His first win was made in somewhat remarkable circumstances. The quarter-finals were held on a Saturday, with the semi-finals to be played on Monday and the final on Tuesday. On Saturday evening, having won his quarter final, the Reverend Hartley took the train back to Yorkshire and took services and preached a sermon as usual on Sunday. He was then told that one of his parishioners was ill and likely to die. Hartley went to see him and spent the whole night there until the man died in the early hours of the morning. Hartley then went back to the vicarage, collected some sandwiches, rode his horse to Thirsk station and got the train to London. From King’s Cross he got a horse drawn cab to Wimbledon and changed into his tennis clothes whilst on the journey.  Hartley was probably helped by his semi-final against C. F. Parr being interrupted by rain, which gave him a chance of a breather.  On Tuesday he had to play the final against an Irishman, Vere St Leger Gould, who had had the advantage of having had a rest day on the Monday.  Gould was a very energetic player and was one of the earliest to be noted for coming off the base line.  Hartley was a baseline player and is described as playing "steadily".   Despite the disadvantage which his exertions must have created, Hartley won 6-4, 6-4, 6-3 and thus became the person from Wolverhampton to win Wimbledon. 

It is quite likely that Gould had over exerted himself in ways different from Hartley.  Wimbledon had already become part of the London season - and this chance to meet his upper class relatives and friends probably made Hartley feel it was worth travelling all the way down to London for a game of tennis.  Whilst Hartley was travelling and playing tennis, Good was probably over-indulging in the social life. For it turned out that the players in this final were an unlikely pair. On the one side was the country vicar with good connections. On the other side was a man whose chief occupation was gambling.

Gould and his wife Violet travelled round the world playing the tables and finally settled in Monte Carlo itself. They befriended a wealthy Danish widow who lent them money – which they promptly lost on the gaming tables. But eventually, in 1907, she asked for her money back and Gould, unable or unwilling to pay, killed her. He put her body in a trunk, took it to Marseilles railway station and arranged for it to be sent to him in London. Before it could be sent a porter noticed a strange smell coming from it. The trunk was opened and the body found. Gould was arrested, pleaded guilty at his trial and was sent to Devil’s Island, where he died two years later. He thus became the first Wimbledon finalist to be convicted of murder.

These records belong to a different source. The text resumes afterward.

-- ==== Sys2Proof/Machine/Sluice.lean ====
section
/-! DEFINITION. The sluice engine's passes and hops (R298–R304), probes, aborts as they settle (R309–R311), and slow notices (R307, R308). -/

namespace Sys2Proof.Machine

namespace State

/-! ### Hops (R301–R303) -/

/-- The 64-byte hop header (R302). -/
def hopHeader (opid exec cidx pass kind ring hops len origin crc : Nat) : Nat :=
  opid % 65536 + exec % 65536 * 2 ^ 16 + cidx % 65536 * 2 ^ 32 + pass % 256 * 2 ^ 48 + kind % 256 * 2 ^ 56 + ring % 256 * 2 ^ 64
    + hops % 65536 * 2 ^ 80 + len % 2 ^ 32 * 2 ^ 96 + origin % 65536 * 2 ^ 128 + crc % 2 ^ 32 * 2 ^ 160

def updExec (s : State) (k : Nat) (f : SlExec → SlExec) : State :=
  match s.slExec k with
  | some x => s.setExec k (f x)
  | none => s

/-- A chunk finishes at this member (R304): its slot is freed, and CFW is set for a step-launched execution. -/
def slFinish (s : State) (k cidx : Nat) : State :=
  match s.slExec k with
  | none => s
  | some x =>
    if x.fin.contains cidx then s
    else
      let s := (s.setExec k { x with fin := x.fin ++ [cidx] }).count R.SL_CHUNKS_LO 1
      let s := match s.slChunk (k / 65536) x.exec cidx with
        | some b => (s.dropChunk b).setFlags b.core b.cfw b.bit
        | none => s
      s.slRetry

/-- Whether the last action of a chunk at this member is done (R304): every hop it was to receive has come, none waits to be sent, and its own contribution has gone through. -/
def slChunkDone (s : State) (k : Nat) (x : SlExec) (cidx : Nat) : Bool :=
  let r := s.slRec (k / 65536)
  let n := (s.ringRanks (slRing r)).length
  let j := s.ringPos (slRing r)
  let f := cidx % n
  let sent := !(x.out.any fun h => h.cidx == cidx)
  let got (pass origin : Nat) : Bool := x.got.contains (cidx, pass, origin)
  match slKind r with
  | 0 => sent && x.begun.contains cidx && (j == f || got 1 f)
  | 4 => sent && x.begun.contains cidx && (j == f || got 1 f)
  | 1 => sent && x.begun.contains cidx
  | 2 => sent && x.begun.contains cidx && (List.range n).all fun p => p == j || got 2 p
  | _ => sent && x.begun.contains cidx && (j == slRoot r || got 2 (slRoot r))

/-- The batch that an execution served takes the merged list of each of its queries (R338). -/
def skMerged (s : State) (opid exec : Nat) : State :=
  let r := s.slRec opid
  let list := fun (j : Nat) => topkEntries 4096 (s.readMem (slDst r + j * 65536) (16 * Map.getD (slK r) s.sl.staged (4096 * slKey opid exec + j)))
  let done := fun (b : SkBatch) => if s.skWaits b opid exec then { b with phase := 9, merged := (List.range b.queries.length).map list } else b
  { s with sk := { s.sk with batches := s.sk.batches.map done } }

/-- An execution whose chunks have all finished completes (R291, R304): EXEC advances, and a launched one is reported to its die. -/
def slComplete (s : State) (k : Nat) : State :=
  let opid := k / 65536
  match s.slExec k with
  | none => s
  | some x =>
    if x.phase ≠ 2 ∨ x.fin.length < slChunks (s.slRec opid) then s
    else
      let s := s.skMerged opid x.exec
      let s := s.slUpd fun l => { l with
        execs := l.execs.del k
        count := l.count.store 0 opid ((s.slCount opid + 1) % 65536)
        staged := l.staged.filter fun t => t.1 / 4096 != k }
      let s := s.count R.SL_EXECS_LO 1
      let s := match x.die with | some d => s.send (.control d [0x293, opid, x.exec] []) | none => s
      (s.slFirst (slKey opid (s.slCount opid))).slRetry

/-- A hop that holds its tags leaves (R301): a successor without a route aborts the execution (R310). -/
def slSendHop (s : State) (k : Nat) (x : SlExec) (h : SlHop) : State :=
  let r := s.slRec (k / 65536)
  let ring := slRing r
  let hdr := leBytes 64 (hopHeader (k / 65536) x.exec h.cidx h.pass (slKind r) ring h.hops h.data.length h.origin h.crc)
  let (s, ok) := s.sendMsg (s.ringSucc ring) 2 0x10 [] (hdr ++ h.data) (some (slModel r))
  if !ok then s.slAbort k 0x05 s.ownRank
  else
    let s := s.setExec k { x with out := x.out.erase h, grants := x.grants.erase (h.cidx, h.pass, h.origin) }
    (s.count R.SL_HOPS_OUT_LO 1).count R.SL_BYTES_OUT_LO (ceilDiv h.data.length 64)

/-- A hop of the reduce pass takes its chunk's berm entry as it is sent onward (R294), which is before it asks for a tag (R136). -/
def slTakeHop (s : State) (k : Nat) (x : SlExec) (h : SlHop) : State :=
  match s.slChunk (k / 65536) x.exec h.cidx with
  | some b => if h.pass = 0 && !b.taken then s.slTake b else s
  | none => s

/-- Hops whose grant is held ask for remote tags, oldest first (R136, R301). -/
def slSend (s : State) (k : Nat) : State :=
  match s.slExec k with
  | none => s
  | some x =>
    (x.out.filter fun h => x.grants.contains (h.cidx, h.pass, h.origin)).foldl (fun s h =>
      let o := Owner.sluice (hopNo k h.cidx h.pass h.origin)
      if s.tg.reqs.any fun q => q.owner == o then s
      else
        let s := s.slTakeHop k x h
        { s with tg := { s.tg with reqs := s.tg.reqs ++ [⟨.remote, o, 0, h.data.length⟩] } }) s

/-- A hop of this member towards its successor. -/
def slOut (s : State) (k cidx pass origin hops : Nat) (data : List Byte) (crc : Option Nat) : State :=
  s.updExec k fun x => { x with out := x.out ++ [⟨cidx, pass, origin, hops, data, crc.getD (crc32c data)⟩] }

/-- The reduce pass has reached its end here: the result is written and, but for REDUCE_SCATTER, gathered (R298). -/
def slResult (s : State) (k cidx : Nat) (data : List Byte) : State :=
  let r := s.slRec (k / 65536)
  let n := (s.ringRanks (slRing r)).length
  let s := s.slWrite k cidx 0 data
  let s := match s.slChunk (k / 65536) (k % 65536) cidx with
    | some b => if b.taken then s else s.slTake b
    | none => s
  if slKind r = 1 ∨ n ≤ 1 then s else s.slOut k cidx 1 (cidx % n) 1 data none

/-- What this member can begin on chunk `cidx`: its pass, or the grants it may give (R298, R301). -/
def slBegin (s : State) (k : Nat) (cidx : Nat) : State :=
  match s.slExec k with
  | none => s
  | some x =>
    let r := s.slRec (k / 65536)
    let ring := slRing r
    let n := (s.ringRanks ring).length
    let j := s.ringPos ring
    let grant (s : State) (pass origin : Nat) : State :=
      let y := (s.slExec k).getD x
      if y.waits.any (fun w => w.cidx == cidx && w.pass == pass && w.origin == origin) || y.got.contains (cidx, pass, origin) then s
      else
        let s := s.setExec k { y with waits := y.waits ++ [⟨cidx, pass, origin, s.now, false⟩] }
        s.sendControl (s.ringPred ring) 0x11 (slBody (k / 65536) x.exec cidx pass origin 0 0 0)
    let has := s.slHas k x cidx
    let kind := slKind r
    if kind = 2 ∨ kind = 3 then
      let mine := if kind = 2 then true else j == slRoot r
      let s := if has && !x.begun.contains cidx then
          let s := s.updExec k fun y => { y with begun := y.begun ++ [cidx] }
          if mine then
            let d := s.slOwn k x cidx
            let s := (s.slMeet k x cidx).slWrite k cidx j d
            if n ≤ 1 then s else s.slOut k cidx 2 j 1 d none
          else s
        else s
      (List.range n).foldl (fun s p => if p != j && (kind == 2 || p == slRoot r) then grant s 2 p else s) s
    else
      let st := (cidx + 1) % n
      let f := cidx % n
      let s := if kind = 1 ∨ j = f then s else grant s 1 f
      if !has then s
      else if j = st then
        if x.begun.contains cidx then s
        else
          let d := s.slOwn k x cidx
          let s := (s.slMeet k x cidx).updExec k fun y => { y with begun := y.begun ++ [cidx] }
          if n ≤ 1 then s.slResult k cidx d else s.slOut k cidx 0 st 1 d none
      else grant s 0 st

/-- An active execution goes as far as contributions and grants allow. -/
def slRun (s : State) (k : Nat) : State :=
  match s.slExec k with
  | none => s
  | some x =>
    if x.phase ≠ 2 then s
    else
      let n := slChunks (s.slRec (k / 65536))
      let s := (List.range n).foldl (fun s c => s.slBegin k c) s
      let s := s.slSend k
      let s := (List.range n).foldl (fun s c =>
        match s.slExec k with
        | some y => if y.phase == 2 && !y.fin.contains c && s.slChunkDone k y c then s.slFinish k c else s
        | none => s) s
      s.slComplete k

/-- Every active execution. -/
def slRunAll (s : State) : State := s.sl.execs.keys.foldl slRun s

/-- A hop of the sluice engine has its tags up to byte `upto` (R132, R136): with the last one it leaves. -/
def sluiceGranted (s : State) (h upto : Nat) : State :=
  let k := hopExec h
  match s.slExec k with
  | none => s
  | some x =>
    match x.out.find? fun o => hopNo k o.cidx o.pass o.origin == h with
    | some o => if o.data.length ≤ upto then (s.slSendHop k x o).slRun k else s
    | none => s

After his 1879 victory Hartley returned to the fray in 1880, when he again won, beating H. F. Lawford, 6-3, 6-2, 2-6, 6-3. In 1881 he again reached the final but this time he lost 6-0, 6-1, 6-1.  The winner was W. C. Renshaw, who then went on to become the winner of the most Wimbledon men's singles titles, totalling 7 - a feat only equalled by Pete Sampras.  

After that John Thorneycroft Hartley disappears from the tennis record books. But he continued to be the vicar of Burneston until 1919. It is likely that he retired from active ministry at that time. He died in 1935, aged 86.

Information for this article was found in an article in the Church Times of 28th June 2002; and on Ray Cowley’s web site; and on the All England Lawn Tennis and Croquet Club web site. My thanks are also due to Owen Covick of Flinders University of South Australia, who drew my attention to Hartley’s feat.